##### Input data
-- ==== Sys2Proof/Machine/Dio.lean ====
section
/-! DEFINITION. Field channels, the isolator link and the claim line (R384 to R426). -/
namespace Sys2Proof.Machine
open Reg

/-! ### Channels -/

/-- The bank whose DIR, PAR and PARTNER are in force (R391). -/
def State.dirBank (s : State) : Bank := s.dio.bind.getD s.bank
/-- DIR of a channel in force: 0 disabled, 1 input, 2 output (R390). -/
def State.dir (s : State) (d : Nat) : Nat := s.dirBank.fld DIO_CH_CFG.DIR d
/-- The channel leads a parallel pair (R404). -/
def State.par (s : State) (d : Nat) : Bool := s.dirBank.fld DIO_CH_CFG.PAR d == 1
/-- The channel that drives channel `d`: the lead of its parallel pair, or itself. -/
def State.lead (s : State) (d : Nat) : Nat := if d % 2 = 1 && s.par (d - 1) then d - 1 else d
/-- The class a row gives its channel; without an enabled row it counts as SIGNAL (R400). -/
def State.rowClass (s : State) (d : Nat) : Nat := if s.rd KNOT_TM_CFG.EN d = 1 then s.rd KNOT_TM_CFG.CLASS d else 2

/-- The command the logic side forms for channel `d` (R362, R375, R381, R400): a standby or joining unit commands nothing. -/
def State.outCmd (s : State) (d : Nat) : Bool :=
  (s.role == 0 || s.role == 3 || s.role == 4) && s.rd KNOT_TM_CFG.EN d == 1 && (s.row d).shown

/-- A threshold of channel `d`'s pad: its nominal value within its tolerance, both in mV; `k` numbers the thresholds. -/
def padThr (d k nominal tol : Nat) : Nat := nominal - tol + Config.padTrim d k % (2 * tol + 1)

/-- The state of an input pad of type ITYPE at a voltage in mV, from its state before (R393): 12.0 V and 10.0 V for type 1, 8.0 V and 6.5 V
for type 3, each within 0.5 V. The part's thresholds are open within that. -/
def padHigh (d itype : Nat) (was : Bool) (mv : Nat) : Bool :=
  if itype = 0 then (if was then decide (padThr d 1 10000 500 < mv) else decide (padThr d 0 12000 500 ≤ mv))
  else if was then decide (padThr d 3 6500 500 < mv) else decide (padThr d 2 8000 500 ≤ mv)

/-- Class in force of an output. -/
def State.cls (s : State) (d : Nat) : Nat := tget 2 s.dio.cls d

/-- A mask with one bit set or cleared. -/
def setBit (m d : Nat) (b : Bool) : Nat := if b then m ||| 2 ^ d else andNot m (2 ^ d)

/-- OSTATE of a channel. -/
def State.ostate (s : State) (d : Nat) : Nat :=
  let x := s.dio
  let l := s.lead d
  if s.dir d = 1 then 7
  else if s.dir d ≠ 2 then 0
  else if x.drv.testBit d then (if x.lim.testBit d then 3 else 1)
  else if !x.cmd.testBit l then 0
  else if (tfind x.shut l).isSome then 4
  else if !x.claim.gate then 5
  else if x.uv = 3 then 6
  else if x.queue.any fun q => q.1 == l then 2
  else 0

/-- Show the outputs in their registers. -/
def State.dioRegs (s : State) : State :=
  let s := (s.wr DIO_CMD.MASK s.dio.cmd).wr DIO_DRV.MASK s.dio.drv
  let s := s.wr DIO_STATUS.SS_BUSY (b2n (!s.dio.queue.isEmpty))
  forN 32 (fun d s =>
    ((s.wr DIO_CH_STATUS.OSTATE (s.ostate d) d).wr DIO_CH_STATUS.CLASS (s.cls d) d).wr DIO_CH_STATUS.CMD
      (b2n (s.dio.cmd.testBit d)) d) s

/-- What lets a commanded output be on, the class and the queue aside (R389, R400, R401, R407, R419, R636). -/
def State.mayDrive (s : State) (d : Nat) : Bool :=
  let x := s.dio
  x.claim.gate && x.cfg && !x.reset && decide (x.uv < 3) && (tfind x.shut d).isNone && !x.test.testBit d
    && (s.cls d == 0 || !x.holdOff)

/-- Both halves of a parallel pair carry time for R401 from `t` on, if their OVERLOAD is set. -/
def DioSt.carryFrom (x : DioSt) (d t : Nat) (par : Bool) : Tab Nat :=
  let l := if x.ovl.testBit d then tset x.ovlAt d t else x.ovlAt
  if par && x.ovl.testBit (d + 1) then tset l (d + 1) t else l

/-- A driver turns on: both halves of a parallel pair; the inrush of the channel begins (R404, R411), and the time for which it carries its
load (R401). -/
def State.drvOn (s : State) (d : Nat) : State :=
  s.modDio fun x =>
    let v := setBit x.drv d true
    { x with drv := if s.par d then setBit v (d + 1) true else v,
             ovlAt := x.carryFrom d s.grid.now (s.par d),
             inrush := tset x.inrush d (s.grid.now + s.rd DIO_CH_INRUSH.T d * 25000),
             queue := x.queue.filter (·.1 != d) }

/-- A driver turns off. -/
def State.drvOff (s : State) (d : Nat) : State :=
  s.modDio fun x =>
    let v := setBit x.drv d false
    { x with drv := if s.par d then setBit v (d + 1) false else v }

/-- Bring the drivers to the commands in force: off at once, TRIP on at once, others into the queue (R400, R408 to R410,
R423). A channel that is no output is not driven (R390). -/
def State.settle (s : State) : State :=
  let s := forN 32 (fun d s =>
    if s.lead d ≠ d then s
    else if s.dir d ≠ 2 then
      s.modDio fun x => { x with drv := setBit x.drv d false, queue := x.queue.filter (·.1 != d) }
    else
    let x := s.dio
    let cmd := x.cmd.testBit d
    let may := s.mayDrive d
    if cmd && may then
      if x.drv.testBit d then
        (if s.par d then s.modDio fun x => { x with drv := setBit x.drv (d + 1) true } else s)
      else if s.cls d = 0 then s.drvOn d
      else if x.queue.any fun q => q.1 == d then s
      else s.modDio fun x => { x with queue := x.queue ++ [(d, s.grid.now)] }
    else
      let s := if x.drv.testBit d then s.drvOff d else s
      if cmd && x.uv == 3 && x.claim.gate then s
      else s.modDio fun x => { x with queue := x.queue.filter (·.1 != d) }) s
  s.dioRegs

/-- A diagnostic flag by its bit number in DIO_CH_STATUS (R402). -/
def diagField (bit : Nat) : Option Field :=
  match bit with
  | 7 => some DIO_CH_STATUS.STUCK_HIGH
  | 8 => some DIO_CH_STATUS.CONFLICT
  | 9 => some DIO_CH_STATUS.OPEN_LOAD
  | 10 => some DIO_CH_STATUS.OVERLOAD
  | _ => none

/-- The die's channels with the flag of a bit number set. -/
def DioSt.diag (x : DioSt) (bit : Nat) : Nat :=
  match bit with
  | 7 => x.stuck
  | 8 => x.confl
  | 9 => x.openL
  | 10 => x.ovl
  | _ => 0

/-- The die's flag of a bit number at channel `d` set or cleared. -/
def DioSt.setDiag (x : DioSt) (d bit : Nat) (v : Bool) : DioSt :=
  match bit with
  | 7 => { x with stuck := setBit x.stuck d v }
  | 8 => { x with confl := setBit x.confl d v }
  | 9 => { x with openL := setBit x.openL d v }
  | 10 => { x with ovl := setBit x.ovl d v }
  | _ => x

/-- A diagnostic flag of the die, with its register (R401 to R403). -/
def State.diagSet (s : State) (d bit : Nat) (v : Bool) : State :=
  match diagField bit with
  | some f => (s.modDio fun x => x.setDiag d bit v).wr f (b2n v) d
  | none => s

/-- A diagnostic flag that is set clears, and OUT_DIAG_CLEAR is logged (R401, R402). -/
def State.diagClear (s : State) (d bit : Nat) : State :=
  if (s.dio.diag bit).testBit d then (s.diagSet d bit false).logEv 0x6015 d bit else s

/-- The die takes a command and a class for every channel (R386, R400, R401): a class applies from the next rise, a fall ends
an overload episode, of both halves of a parallel pair (R401, R404). -/
def State.takeCommands (s : State) (cmd : Nat) (cls : Nat → Nat) : State :=
  let old := s.dio.cmd
  let s := forN 32 (fun d s =>
    let now := cmd.testBit d
    if now && !old.testBit d then s.modDio fun x => { x with cls := tset x.cls d (cls d) }
    else if !now && old.testBit d then
      let s := (s.modDio fun x => { x with shut := terase x.shut d }).diagClear d 10
      if s.par d then s.diagClear (d + 1) 10 else s
    else if !now then s.modDio fun x => { x with cls := tset x.cls d (cls d) }
    else s) s
  (s.modDio fun x => { x with cmd := cmd, test := maskIdx 32 x.test |>.filter (fun d => !(cmd.testBit d && tget 2 x.cls d == 0)) |> idxMask }).settle

/-! ### The claim gate (R419, R420) -/

/-- Claim word `x` is higher than `y` (R501). -/
def claimHigher (x y : Nat) : Bool :=
  let d := (x / 2 + 128 - y / 2 % 128) % 128
  (decide (1 ≤ d) && decide (d ≤ 63)) || ((d == 0 || d == 64) && x % 2 == 1)

/-- Show the claim line in its registers. -/
def State.claimRegs (s : State) : State :=
  let c := s.dio.claim
  let s := (s.wr DIO_CLAIM_STATUS.OWN c.own).wr DIO_CLAIM_STATUS.OWN_ASSERT (b2n c.assert_)
  let s := (s.wr DIO_CLAIM_STATUS.PARTNER c.pWord).wr DIO_CLAIM_STATUS.PARTNER_ASSERT (b2n c.pAssert)
  (s.wr DIO_CLAIM_STATUS.PARTNER_SEEN (b2n c.seen)).wr DIO_CLAIM_STATUS.GATE (b2n c.gate)

/-- The unit uses the claim line and the towpath: PAIR_CFG.EN as it stood at start-up, from which the unit has its role (R490). -/
def State.pairOn (s : State) : Bool := if s.pwr.phase = .running then s.role != 0 else s.rd PAIR_CFG.EN == 1

/-- Re-evaluate the gate (R419): on closing every output is off; a closing by a higher partner claim is counted and reported;
on opening the commands apply. -/
def State.gateEval (s : State) : State :=
  let c := s.dio.claim
  let beaten := s.pairOn && c.seen && c.pAssert && claimHigher c.pWord c.own
  let open_ := c.assert_ && !beaten
  let lost := c.gate && !open_ && c.assert_
  let s := s.modClaim fun c => { c with gate := open_, lost := c.lost || lost }
  let s := if lost then s.bump DIO_CLAIM_LOST_CNT.VALUE else s
  let s := if c.gate && !open_ then s.modDio fun x => { x with queue := [] } else s
  s.settle.claimRegs

/-! ### Inputs (R394 to R398) -/

/-- An input's valid flag (R395, R396). -/
def State.inputOk (s : State) (d : Nat) : Bool :=
  let x := s.dio
  s.dir d == 1 && decide (x.uv < 2) && !x.wb.testBit d && !x.test.testBit d && s.rd DIO_STATUS.LINK == 1 && x.link && x.cfg
    && !x.reset

/-- Recompute the valid flags; a flag that returns is noted with its instant (R395). -/
def State.inputFlags (s : State) : State :=
  forN 32 (fun d s =>
    let ok := s.inputOk d
    let m := s.rd DIO_IN_OK.MASK
    let s := if ok && !m.testBit d then s.modDio fun x => { x with ret := tset x.ret d s.grid.now } else s
    (s.wr DIO_IN_OK.MASK (setBit m d ok)).wr DIO_CH_STATUS.IN_OK (b2n ok) d) s

/-- The debounced inputs as the die holds them, in their registers. -/
def State.inputShow (s : State) (m : Nat) : State :=
  let s := s.wr DIO_IN_VAL.MASK m
  forN 32 (fun d s => s.wr DIO_CH_STATUS.IN_VAL (b2n (m.testBit d)) d) s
##########
▸ Exercise directions
Above are the lines; repeat exactly the ones from the line containing "ovlAt := x.carryFrom" down to the line containing "x with confl", both inclusive.

▸ Exercise solution
             ovlAt := x.carryFrom d s.grid.now (s.par d),
             inrush := tset x.inrush d (s.grid.now + s.rd DIO_CH_INRUSH.T d * 25000),
             queue := x.queue.filter (·.1 != d) }

/-- A driver turns off. -/
def State.drvOff (s : State) (d : Nat) : State :=
  s.modDio fun x =>
    let v := setBit x.drv d false
    { x with drv := if s.par d then setBit v (d + 1) false else v }

/-- Bring the drivers to the commands in force: off at once, TRIP on at once, others into the queue (R400, R408 to R410,
R423). A channel that is no output is not driven (R390). -/
def State.settle (s : State) : State :=
  let s := forN 32 (fun d s =>
    if s.lead d ≠ d then s
    else if s.dir d ≠ 2 then
      s.modDio fun x => { x with drv := setBit x.drv d false, queue := x.queue.filter (·.1 != d) }
    else
    let x := s.dio
    let cmd := x.cmd.testBit d
    let may := s.mayDrive d
    if cmd && may then
      if x.drv.testBit d then
        (if s.par d then s.modDio fun x => { x with drv := setBit x.drv (d + 1) true } else s)
      else if s.cls d = 0 then s.drvOn d
      else if x.queue.any fun q => q.1 == d then s
      else s.modDio fun x => { x with queue := x.queue ++ [(d, s.grid.now)] }
    else
      let s := if x.drv.testBit d then s.drvOff d else s
      if cmd && x.uv == 3 && x.claim.gate then s
      else s.modDio fun x => { x with queue := x.queue.filter (·.1 != d) }) s
  s.dioRegs

/-- A diagnostic flag by its bit number in DIO_CH_STATUS (R402). -/
def diagField (bit : Nat) : Option Field :=
  match bit with
  | 7 => some DIO_CH_STATUS.STUCK_HIGH
  | 8 => some DIO_CH_STATUS.CONFLICT
  | 9 => some DIO_CH_STATUS.OPEN_LOAD
  | 10 => some DIO_CH_STATUS.OVERLOAD
  | _ => none

/-- The die's channels with the flag of a bit number set. -/
def DioSt.diag (x : DioSt) (bit : Nat) : Nat :=
  match bit with
  | 7 => x.stuck
  | 8 => x.confl
  | 9 => x.openL
  | 10 => x.ovl
  | _ => 0

/-- The die's flag of a bit number at channel `d` set or cleared. -/
def DioSt.setDiag (x : DioSt) (d bit : Nat) (v : Bool) : DioSt :=
  match bit with
  | 7 => { x with stuck := setBit x.stuck d v }
  | 8 => { x with confl := setBit x.confl d v }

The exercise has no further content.